Metadata-Version: 2.4
Name: KNF
Version: 1.0.6
Summary: Automated Descriptor Engine for SNCI, SCDI, and 9D KNF
Home-page: https://github.com/Prasanna163/KNF
Author: Prasanna Kulkarni
License: MIT
Classifier: Programming Language :: Python :: 3
Classifier: Programming Language :: Python :: 3.8
Classifier: Programming Language :: Python :: 3.9
Classifier: Programming Language :: Python :: 3.10
Classifier: Programming Language :: Python :: 3.11
Classifier: Programming Language :: Python :: 3.12
Classifier: Operating System :: OS Independent
Requires-Python: >=3.8
Description-Content-Type: text/markdown
License-File: LICENSE
Requires-Dist: numpy
Requires-Dist: scipy
Requires-Dist: rich
Requires-Dist: psutil
Requires-Dist: rdkit
Provides-Extra: torch-nci
Requires-Dist: torch; extra == "torch-nci"
Provides-Extra: plots
Requires-Dist: matplotlib; extra == "plots"
Provides-Extra: full
Requires-Dist: torch; extra == "full"
Requires-Dist: matplotlib; extra == "full"
Dynamic: author
Dynamic: classifier
Dynamic: description
Dynamic: description-content-type
Dynamic: home-page
Dynamic: license
Dynamic: license-file
Dynamic: provides-extra
Dynamic: requires-dist
Dynamic: requires-python
Dynamic: summary

# KUID Branch

This branch is focused on KUID generation, calibration, and indexing workflows.

## What Is KNF

KNF (Kulkarni–NCI Fingerprint) is a physics-informed descriptor framework that encodes non-covalent interactions into a structured, high-dimensional representation derived from electronic structure and NCI analysis.

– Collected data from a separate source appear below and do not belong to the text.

/-- The digest that members compare (R346; log 14). -/
def Coll.digest (c : Coll) : BitVec 64 := Config.collectiveDigest c.ckind c.cop c.ctype c.tbytes c.nchunk c.count

/-- Tells the other members of a collective that it fails with a status (R346, R354). -/
def State.tellMembers (s : State) (peers number status : Nat) (members : List Nat) : State :=
  (members.filter (· != s.boot.number.toNat)).foldl (fun s m => (s.sendPacket m 2 (.failure peers number status)).2) s

/-- A collective fails on this module. -/
def State.markFailed (s : State) (id : Nat) (c : Coll) (status : Nat) : State :=
  { s with colls := mset s.colls id { c with failed := some status, holds := [] } }

/-- A collective fails on this module and on every member (R346, R354). -/
def State.failColl (s : State) (id : Nat) (c : Coll) (status : Nat) : State :=
  if c.failed.isSome then s else (s.markFailed id c status).tellMembers c.peers c.number status c.members

/-- A segment from a member joins its collective, or the digests differ and it fails (R346). -/
def State.takeSegment (s : State) (id : Nat) (e : Early) : State :=
  match mget s.colls id with
  | none => s
  | some c =>
    if e.digest != c.digest then s.failColl id c 5
    else { s with colls := mset s.colls id { c with data := c.data ++ [(e.rank, e.chunk, e.seg, e.data)] } }

/-- A launched collective meets what arrived for it before (R346, R354). -/
def State.meetEarly (s : State) (id : Nat) (c : Coll) : State :=
  let mine := fun (e : Early) => e.peers == c.peers && e.number == c.number
  let told := fun (a : Nat × Nat × Nat) => a.1 == c.peers && a.2.1 == c.number
  let s1 := (s.early.filter mine).foldl (fun s e => s.takeSegment id e) s
  let s2 := { s1 with early := s.early.filter (fun e => !(mine e)), announced := s.announced.filter (fun a => !(told a)) }
  match s.announced.find? told, mget s2.colls id with
  | some (_, _, status), some d => if d.failed.isSome then s2 else s2.markFailed id d status
  | _, _ => s2

/-! ## Accepting a launch (R254, R367) -/

/-- The blocks of a launch that have been found. -/
structure Blocks where
  desc : Option Desc
  args : NMap Nat
  consts : NMap Nat
  nslot : Nat
  scopes : NMap Nat
  marks : NMap Nat
  deriving DecidableEq, Repr

/-- The state of the checks of a launch: its statuses so far, the keys that are missing, and the blocks. -/
structure Check where
  bad : List Nat
  miss : List MissKey
  blocks : Blocks
  deriving DecidableEq, Repr

/-- Adds a block to the checks under a status, and what it gives. -/
def Check.block (k : Check) (status : Nat) (p : Pages) (g : NMap Nat → Check → Check) : Check :=
  match p with
  | .ok m => g m { k with blocks := { k.blocks with marks := m.foldl (fun t q => mset t q.1 q.2) k.blocks.marks } }
  | .miss key => { k with miss := k.miss ++ [key] }
  | .bad => { k with bad := k.bad ++ [status] }

/-- Adds a status where a test fails. -/
def Check.test (k : Check) (status : Nat) (bad : Bool) : Check := if bad then { k with bad := k.bad ++ [status] } else k

/-- The blocks that a descriptor names: arguments, constants and the binding table (R304, R367). -/
def checkBlocks (s : State) (context : Nat) (declined : List MissKey) (r : LaunchRec) (d : Desc) (k : Check) : Check :=
  let find := findBlock s context Want.load
  let k := k.block 2 (find false declined r.args d.args) (fun m k => { k with blocks := { k.blocks with args := m } })
  let k := k.block 2 (find false declined d.consts d.constsize) (fun m k => { k with blocks := { k.blocks with consts := m } })
  if d.bindings == 0 then k
  else k.block 2 (find true declined d.bindings 8) fun m k =>
    let b := pageBytes s m d.bindings 8
    let n := recField b 0 4
    let k := { k.test 2 (n == 0 || Nat.blt 65535 n || recField b 4 4 != 0) with blocks := { k.blocks with nslot := n } }
    k.block 2 (find true declined d.bindings (8 + 8 * min n 65535)) (fun _ k => k)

Current package version in this branch: `1.0.6`

## Scope

- Generate full `KUID` identifiers for single and batch runs
- Generate topology-oriented `KUID-Intensive` identifiers
- Persist calibration metadata for reproducible encoding
- Build lookup artifacts (prefix, reverse, and bridge indexes)
- Recompute universal KUID outputs from existing batch folders (`--universal-kuid`)

## KUID Representations

### 1) Full KUID (Instance Address)

- Feature set: `f1..f9`
- Format: 18 hex chars (`00-FF` per feature in canonical order)
- Intended use: exact instance lookup and deduplication

### 2) KUID-Intensive (Topology Passport)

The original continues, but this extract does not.